### Information
* * *
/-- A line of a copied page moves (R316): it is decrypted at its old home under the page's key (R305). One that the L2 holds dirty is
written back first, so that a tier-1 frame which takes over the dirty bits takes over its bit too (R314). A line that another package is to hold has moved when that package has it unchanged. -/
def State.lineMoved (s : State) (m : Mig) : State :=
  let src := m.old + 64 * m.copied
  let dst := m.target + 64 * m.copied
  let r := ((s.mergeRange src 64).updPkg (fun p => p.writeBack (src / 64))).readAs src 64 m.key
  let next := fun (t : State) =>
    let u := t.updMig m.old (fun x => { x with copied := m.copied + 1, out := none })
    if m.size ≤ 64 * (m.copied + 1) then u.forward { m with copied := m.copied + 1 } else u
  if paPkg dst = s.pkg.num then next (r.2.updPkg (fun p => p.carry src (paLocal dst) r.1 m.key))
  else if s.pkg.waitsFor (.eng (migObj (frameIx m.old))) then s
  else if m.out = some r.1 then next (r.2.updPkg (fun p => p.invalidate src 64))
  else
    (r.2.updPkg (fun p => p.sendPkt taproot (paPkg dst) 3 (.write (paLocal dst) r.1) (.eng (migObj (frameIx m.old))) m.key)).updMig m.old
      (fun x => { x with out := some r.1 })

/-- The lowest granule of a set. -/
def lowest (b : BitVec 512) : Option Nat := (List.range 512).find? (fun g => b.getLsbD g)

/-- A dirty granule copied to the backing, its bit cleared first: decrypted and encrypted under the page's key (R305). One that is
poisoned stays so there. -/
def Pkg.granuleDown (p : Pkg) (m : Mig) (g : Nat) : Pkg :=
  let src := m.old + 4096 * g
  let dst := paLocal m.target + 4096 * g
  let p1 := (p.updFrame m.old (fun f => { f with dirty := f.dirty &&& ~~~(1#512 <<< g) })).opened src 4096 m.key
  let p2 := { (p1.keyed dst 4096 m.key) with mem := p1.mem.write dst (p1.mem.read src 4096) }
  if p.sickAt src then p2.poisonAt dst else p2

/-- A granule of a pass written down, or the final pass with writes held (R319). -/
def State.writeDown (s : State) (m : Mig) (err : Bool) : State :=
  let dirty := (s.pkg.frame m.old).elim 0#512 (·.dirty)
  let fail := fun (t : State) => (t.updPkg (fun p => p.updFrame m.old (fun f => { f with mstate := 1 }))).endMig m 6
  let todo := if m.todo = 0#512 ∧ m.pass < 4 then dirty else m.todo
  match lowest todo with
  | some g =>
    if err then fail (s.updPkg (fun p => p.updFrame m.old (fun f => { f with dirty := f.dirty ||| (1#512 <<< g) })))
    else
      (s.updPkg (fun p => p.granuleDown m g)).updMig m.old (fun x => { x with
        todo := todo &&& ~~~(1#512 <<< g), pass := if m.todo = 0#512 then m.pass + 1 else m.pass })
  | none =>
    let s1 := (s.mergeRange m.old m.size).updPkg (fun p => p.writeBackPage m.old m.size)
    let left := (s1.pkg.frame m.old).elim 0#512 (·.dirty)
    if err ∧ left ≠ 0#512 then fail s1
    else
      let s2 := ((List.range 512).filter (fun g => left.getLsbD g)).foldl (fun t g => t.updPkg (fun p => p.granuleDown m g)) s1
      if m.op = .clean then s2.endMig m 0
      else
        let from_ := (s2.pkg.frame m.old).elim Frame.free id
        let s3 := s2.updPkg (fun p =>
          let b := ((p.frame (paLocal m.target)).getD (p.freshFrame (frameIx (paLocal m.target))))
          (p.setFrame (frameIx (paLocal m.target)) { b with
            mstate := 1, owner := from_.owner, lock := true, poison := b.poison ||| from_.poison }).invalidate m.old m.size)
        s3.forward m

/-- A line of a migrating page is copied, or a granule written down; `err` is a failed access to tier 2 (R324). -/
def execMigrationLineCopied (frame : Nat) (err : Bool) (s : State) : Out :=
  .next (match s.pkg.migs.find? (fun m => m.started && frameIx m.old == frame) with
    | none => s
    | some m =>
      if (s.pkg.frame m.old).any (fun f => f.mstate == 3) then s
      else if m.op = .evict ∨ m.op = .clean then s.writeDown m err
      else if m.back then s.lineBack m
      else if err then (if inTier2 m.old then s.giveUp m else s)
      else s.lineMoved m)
* * *
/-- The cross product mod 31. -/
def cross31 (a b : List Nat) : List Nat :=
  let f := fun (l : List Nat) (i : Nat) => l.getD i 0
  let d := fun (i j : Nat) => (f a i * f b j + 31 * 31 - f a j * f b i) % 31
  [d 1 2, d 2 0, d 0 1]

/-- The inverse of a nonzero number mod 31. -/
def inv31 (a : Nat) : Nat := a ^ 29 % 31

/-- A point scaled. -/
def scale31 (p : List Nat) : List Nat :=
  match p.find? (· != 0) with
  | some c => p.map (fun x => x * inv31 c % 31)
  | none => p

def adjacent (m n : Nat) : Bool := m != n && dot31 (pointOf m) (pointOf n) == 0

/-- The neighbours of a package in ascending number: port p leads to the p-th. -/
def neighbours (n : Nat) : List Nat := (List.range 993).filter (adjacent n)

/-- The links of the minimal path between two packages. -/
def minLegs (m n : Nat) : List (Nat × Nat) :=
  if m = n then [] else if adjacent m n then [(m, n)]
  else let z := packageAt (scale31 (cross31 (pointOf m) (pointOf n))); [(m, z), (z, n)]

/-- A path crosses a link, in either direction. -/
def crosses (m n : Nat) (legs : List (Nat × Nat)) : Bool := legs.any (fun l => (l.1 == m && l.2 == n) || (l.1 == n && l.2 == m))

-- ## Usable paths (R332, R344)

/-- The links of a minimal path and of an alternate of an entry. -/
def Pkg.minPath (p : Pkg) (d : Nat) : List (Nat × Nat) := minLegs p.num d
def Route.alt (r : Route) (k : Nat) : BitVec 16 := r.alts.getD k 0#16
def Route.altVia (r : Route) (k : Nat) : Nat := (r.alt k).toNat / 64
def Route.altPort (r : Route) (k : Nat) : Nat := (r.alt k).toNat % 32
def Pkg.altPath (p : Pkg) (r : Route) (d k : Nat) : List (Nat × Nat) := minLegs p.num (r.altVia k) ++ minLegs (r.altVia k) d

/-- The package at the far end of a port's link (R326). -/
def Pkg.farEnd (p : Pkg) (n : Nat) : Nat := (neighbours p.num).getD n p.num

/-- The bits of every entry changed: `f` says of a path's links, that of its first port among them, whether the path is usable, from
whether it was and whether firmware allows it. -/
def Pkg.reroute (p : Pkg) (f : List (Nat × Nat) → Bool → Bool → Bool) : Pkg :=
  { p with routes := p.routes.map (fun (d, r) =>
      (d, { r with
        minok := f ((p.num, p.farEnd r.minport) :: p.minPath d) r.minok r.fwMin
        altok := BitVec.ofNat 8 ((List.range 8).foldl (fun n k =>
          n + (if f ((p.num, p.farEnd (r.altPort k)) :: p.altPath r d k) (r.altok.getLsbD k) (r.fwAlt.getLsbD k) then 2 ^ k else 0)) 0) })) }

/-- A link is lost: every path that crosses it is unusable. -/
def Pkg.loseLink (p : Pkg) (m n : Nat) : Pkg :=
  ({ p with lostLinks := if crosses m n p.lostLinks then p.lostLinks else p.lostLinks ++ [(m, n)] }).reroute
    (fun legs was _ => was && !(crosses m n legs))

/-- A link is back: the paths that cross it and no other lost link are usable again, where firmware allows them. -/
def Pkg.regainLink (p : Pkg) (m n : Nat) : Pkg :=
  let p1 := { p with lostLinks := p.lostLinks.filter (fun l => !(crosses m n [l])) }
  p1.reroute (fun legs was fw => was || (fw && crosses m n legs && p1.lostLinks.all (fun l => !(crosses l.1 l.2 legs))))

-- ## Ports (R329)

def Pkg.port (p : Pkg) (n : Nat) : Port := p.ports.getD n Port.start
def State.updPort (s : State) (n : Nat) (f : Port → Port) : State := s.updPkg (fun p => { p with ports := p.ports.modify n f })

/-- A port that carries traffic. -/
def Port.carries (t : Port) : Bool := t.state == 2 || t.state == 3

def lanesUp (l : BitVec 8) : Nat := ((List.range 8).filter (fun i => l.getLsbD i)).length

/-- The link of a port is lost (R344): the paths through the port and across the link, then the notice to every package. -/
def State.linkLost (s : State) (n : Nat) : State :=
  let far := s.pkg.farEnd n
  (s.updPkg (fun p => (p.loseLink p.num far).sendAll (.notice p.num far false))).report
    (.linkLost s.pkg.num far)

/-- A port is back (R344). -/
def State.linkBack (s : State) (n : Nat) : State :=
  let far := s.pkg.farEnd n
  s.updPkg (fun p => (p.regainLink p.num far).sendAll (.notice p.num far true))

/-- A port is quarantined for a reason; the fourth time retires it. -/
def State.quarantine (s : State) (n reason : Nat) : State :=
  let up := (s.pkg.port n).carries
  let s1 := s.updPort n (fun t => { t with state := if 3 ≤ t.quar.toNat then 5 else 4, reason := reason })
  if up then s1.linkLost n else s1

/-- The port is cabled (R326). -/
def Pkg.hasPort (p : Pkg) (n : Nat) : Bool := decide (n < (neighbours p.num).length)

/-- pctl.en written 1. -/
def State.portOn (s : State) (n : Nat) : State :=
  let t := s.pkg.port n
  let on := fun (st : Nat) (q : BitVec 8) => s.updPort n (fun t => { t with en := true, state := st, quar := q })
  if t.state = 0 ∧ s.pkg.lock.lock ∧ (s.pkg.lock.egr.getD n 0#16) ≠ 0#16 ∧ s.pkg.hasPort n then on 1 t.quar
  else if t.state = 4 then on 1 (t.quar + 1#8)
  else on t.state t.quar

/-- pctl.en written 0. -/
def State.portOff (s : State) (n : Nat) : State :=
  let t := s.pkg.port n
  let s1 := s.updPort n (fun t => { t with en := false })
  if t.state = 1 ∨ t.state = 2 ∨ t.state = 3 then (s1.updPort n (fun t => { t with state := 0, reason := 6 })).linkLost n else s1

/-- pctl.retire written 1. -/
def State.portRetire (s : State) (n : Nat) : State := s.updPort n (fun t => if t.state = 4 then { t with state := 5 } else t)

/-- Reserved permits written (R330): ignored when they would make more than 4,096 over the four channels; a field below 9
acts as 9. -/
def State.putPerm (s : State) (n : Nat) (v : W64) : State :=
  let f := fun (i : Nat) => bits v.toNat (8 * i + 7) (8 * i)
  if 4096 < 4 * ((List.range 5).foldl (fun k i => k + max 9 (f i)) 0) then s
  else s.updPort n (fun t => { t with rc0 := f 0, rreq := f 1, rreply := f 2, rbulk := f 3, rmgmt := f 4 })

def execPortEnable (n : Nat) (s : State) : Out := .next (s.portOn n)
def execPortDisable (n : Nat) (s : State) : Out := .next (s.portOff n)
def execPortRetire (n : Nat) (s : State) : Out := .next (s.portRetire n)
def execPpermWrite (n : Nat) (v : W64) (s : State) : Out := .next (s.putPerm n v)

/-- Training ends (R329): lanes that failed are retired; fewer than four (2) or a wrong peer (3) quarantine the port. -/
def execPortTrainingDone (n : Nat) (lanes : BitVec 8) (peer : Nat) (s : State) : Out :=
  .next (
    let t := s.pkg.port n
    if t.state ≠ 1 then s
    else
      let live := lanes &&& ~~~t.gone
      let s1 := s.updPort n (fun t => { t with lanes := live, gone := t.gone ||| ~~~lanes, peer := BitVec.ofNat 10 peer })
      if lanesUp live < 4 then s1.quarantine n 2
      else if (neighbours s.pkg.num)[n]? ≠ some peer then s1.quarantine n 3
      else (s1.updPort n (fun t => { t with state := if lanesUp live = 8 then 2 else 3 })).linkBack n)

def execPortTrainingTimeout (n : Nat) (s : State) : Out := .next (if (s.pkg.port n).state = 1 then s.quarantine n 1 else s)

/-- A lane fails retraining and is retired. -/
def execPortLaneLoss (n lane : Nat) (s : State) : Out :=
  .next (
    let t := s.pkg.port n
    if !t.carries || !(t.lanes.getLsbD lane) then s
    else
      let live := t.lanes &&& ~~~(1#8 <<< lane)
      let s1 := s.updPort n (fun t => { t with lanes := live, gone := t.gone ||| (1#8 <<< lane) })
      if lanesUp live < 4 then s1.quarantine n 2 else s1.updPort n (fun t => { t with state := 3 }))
* * *
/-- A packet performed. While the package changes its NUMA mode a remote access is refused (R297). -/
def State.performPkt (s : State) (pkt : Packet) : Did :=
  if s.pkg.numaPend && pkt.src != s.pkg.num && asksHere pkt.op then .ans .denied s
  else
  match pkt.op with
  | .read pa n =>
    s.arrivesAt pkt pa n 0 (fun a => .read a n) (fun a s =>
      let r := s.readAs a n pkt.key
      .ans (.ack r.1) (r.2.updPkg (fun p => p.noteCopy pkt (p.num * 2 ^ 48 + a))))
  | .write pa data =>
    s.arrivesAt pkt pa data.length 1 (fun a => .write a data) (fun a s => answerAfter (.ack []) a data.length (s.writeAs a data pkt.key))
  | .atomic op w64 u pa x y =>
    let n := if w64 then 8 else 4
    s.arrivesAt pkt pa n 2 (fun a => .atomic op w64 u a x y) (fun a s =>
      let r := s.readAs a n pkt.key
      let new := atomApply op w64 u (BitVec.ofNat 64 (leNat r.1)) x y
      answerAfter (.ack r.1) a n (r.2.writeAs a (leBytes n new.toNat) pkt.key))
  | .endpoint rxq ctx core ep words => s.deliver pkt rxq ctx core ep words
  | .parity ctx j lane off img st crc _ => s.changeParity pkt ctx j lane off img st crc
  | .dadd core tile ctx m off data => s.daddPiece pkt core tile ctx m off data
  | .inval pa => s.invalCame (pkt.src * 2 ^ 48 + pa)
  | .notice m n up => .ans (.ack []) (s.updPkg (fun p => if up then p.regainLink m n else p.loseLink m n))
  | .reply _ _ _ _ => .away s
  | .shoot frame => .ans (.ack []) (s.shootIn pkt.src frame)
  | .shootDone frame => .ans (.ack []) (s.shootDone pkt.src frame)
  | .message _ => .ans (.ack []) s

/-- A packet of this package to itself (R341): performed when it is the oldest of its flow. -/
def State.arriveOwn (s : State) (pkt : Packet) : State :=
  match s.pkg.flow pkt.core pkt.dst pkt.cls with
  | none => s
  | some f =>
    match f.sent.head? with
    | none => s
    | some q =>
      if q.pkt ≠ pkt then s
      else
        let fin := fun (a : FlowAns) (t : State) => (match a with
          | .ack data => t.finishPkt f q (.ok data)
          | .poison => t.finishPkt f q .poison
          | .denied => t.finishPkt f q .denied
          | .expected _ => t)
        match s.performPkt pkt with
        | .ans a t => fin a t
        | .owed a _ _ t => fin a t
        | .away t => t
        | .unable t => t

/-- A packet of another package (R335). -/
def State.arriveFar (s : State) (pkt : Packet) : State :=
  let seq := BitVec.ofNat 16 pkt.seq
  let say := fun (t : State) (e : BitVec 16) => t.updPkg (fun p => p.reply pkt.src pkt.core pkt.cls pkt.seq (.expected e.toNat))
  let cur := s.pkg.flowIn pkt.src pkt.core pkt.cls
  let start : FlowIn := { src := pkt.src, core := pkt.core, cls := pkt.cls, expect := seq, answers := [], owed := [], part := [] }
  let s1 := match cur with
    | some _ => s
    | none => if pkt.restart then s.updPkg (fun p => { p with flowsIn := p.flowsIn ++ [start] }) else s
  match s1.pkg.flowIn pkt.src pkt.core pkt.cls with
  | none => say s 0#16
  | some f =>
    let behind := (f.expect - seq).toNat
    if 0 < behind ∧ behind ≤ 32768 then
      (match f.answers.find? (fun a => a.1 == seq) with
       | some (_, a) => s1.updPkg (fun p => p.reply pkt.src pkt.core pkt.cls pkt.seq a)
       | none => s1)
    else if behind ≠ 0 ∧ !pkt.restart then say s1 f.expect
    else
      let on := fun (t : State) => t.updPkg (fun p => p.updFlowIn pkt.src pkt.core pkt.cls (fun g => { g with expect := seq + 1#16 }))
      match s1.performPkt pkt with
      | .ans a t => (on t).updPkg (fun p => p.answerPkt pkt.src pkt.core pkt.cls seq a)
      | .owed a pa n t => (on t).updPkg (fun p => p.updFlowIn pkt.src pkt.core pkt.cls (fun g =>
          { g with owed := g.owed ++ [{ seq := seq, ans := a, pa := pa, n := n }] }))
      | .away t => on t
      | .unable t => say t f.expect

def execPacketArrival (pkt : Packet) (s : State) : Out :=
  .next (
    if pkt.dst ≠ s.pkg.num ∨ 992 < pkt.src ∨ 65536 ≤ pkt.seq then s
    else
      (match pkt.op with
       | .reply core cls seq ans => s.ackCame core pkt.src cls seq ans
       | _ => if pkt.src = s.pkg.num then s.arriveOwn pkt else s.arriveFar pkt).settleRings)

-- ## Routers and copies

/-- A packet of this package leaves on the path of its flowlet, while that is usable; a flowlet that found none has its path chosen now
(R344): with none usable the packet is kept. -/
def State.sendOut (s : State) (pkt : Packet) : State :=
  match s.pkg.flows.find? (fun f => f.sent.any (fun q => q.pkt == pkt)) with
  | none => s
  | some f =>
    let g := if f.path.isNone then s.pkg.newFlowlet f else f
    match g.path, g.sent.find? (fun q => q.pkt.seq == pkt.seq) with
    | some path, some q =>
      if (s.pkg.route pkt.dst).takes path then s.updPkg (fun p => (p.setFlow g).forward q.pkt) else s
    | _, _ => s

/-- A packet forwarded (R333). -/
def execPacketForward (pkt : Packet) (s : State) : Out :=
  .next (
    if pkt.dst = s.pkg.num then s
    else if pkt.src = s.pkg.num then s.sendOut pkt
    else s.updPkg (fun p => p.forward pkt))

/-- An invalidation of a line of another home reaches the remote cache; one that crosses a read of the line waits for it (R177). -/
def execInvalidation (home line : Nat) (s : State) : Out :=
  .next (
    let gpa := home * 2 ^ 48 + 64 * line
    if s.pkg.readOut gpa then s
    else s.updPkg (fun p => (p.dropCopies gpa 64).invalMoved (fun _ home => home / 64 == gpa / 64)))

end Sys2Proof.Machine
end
* * *
### What is expected
Reproduce exactly the stretch of the material above that starts at the line with "point scaled. -/" and ends at the line with "def Route.altPort (r", both included, and nothing else.

### Problem solution
/-- A point scaled. -/
def scale31 (p : List Nat) : List Nat :=
  match p.find? (· != 0) with
  | some c => p.map (fun x => x * inv31 c % 31)
  | none => p

def adjacent (m n : Nat) : Bool := m != n && dot31 (pointOf m) (pointOf n) == 0

/-- The neighbours of a package in ascending number: port p leads to the p-th. -/
def neighbours (n : Nat) : List Nat := (List.range 993).filter (adjacent n)

/-- The links of the minimal path between two packages. -/
def minLegs (m n : Nat) : List (Nat × Nat) :=
  if m = n then [] else if adjacent m n then [(m, n)]
  else let z := packageAt (scale31 (cross31 (pointOf m) (pointOf n))); [(m, z), (z, n)]

/-- A path crosses a link, in either direction. -/
def crosses (m n : Nat) (legs : List (Nat × Nat)) : Bool := legs.any (fun l => (l.1 == m && l.2 == n) || (l.1 == n && l.2 == m))

-- ## Usable paths (R332, R344)

/-- The links of a minimal path and of an alternate of an entry. -/
def Pkg.minPath (p : Pkg) (d : Nat) : List (Nat × Nat) := minLegs p.num d
def Route.alt (r : Route) (k : Nat) : BitVec 16 := r.alts.getD k 0#16
def Route.altVia (r : Route) (k : Nat) : Nat := (r.alt k).toNat / 64
def Route.altPort (r : Route) (k : Nat) : Nat := (r.alt k).toNat % 32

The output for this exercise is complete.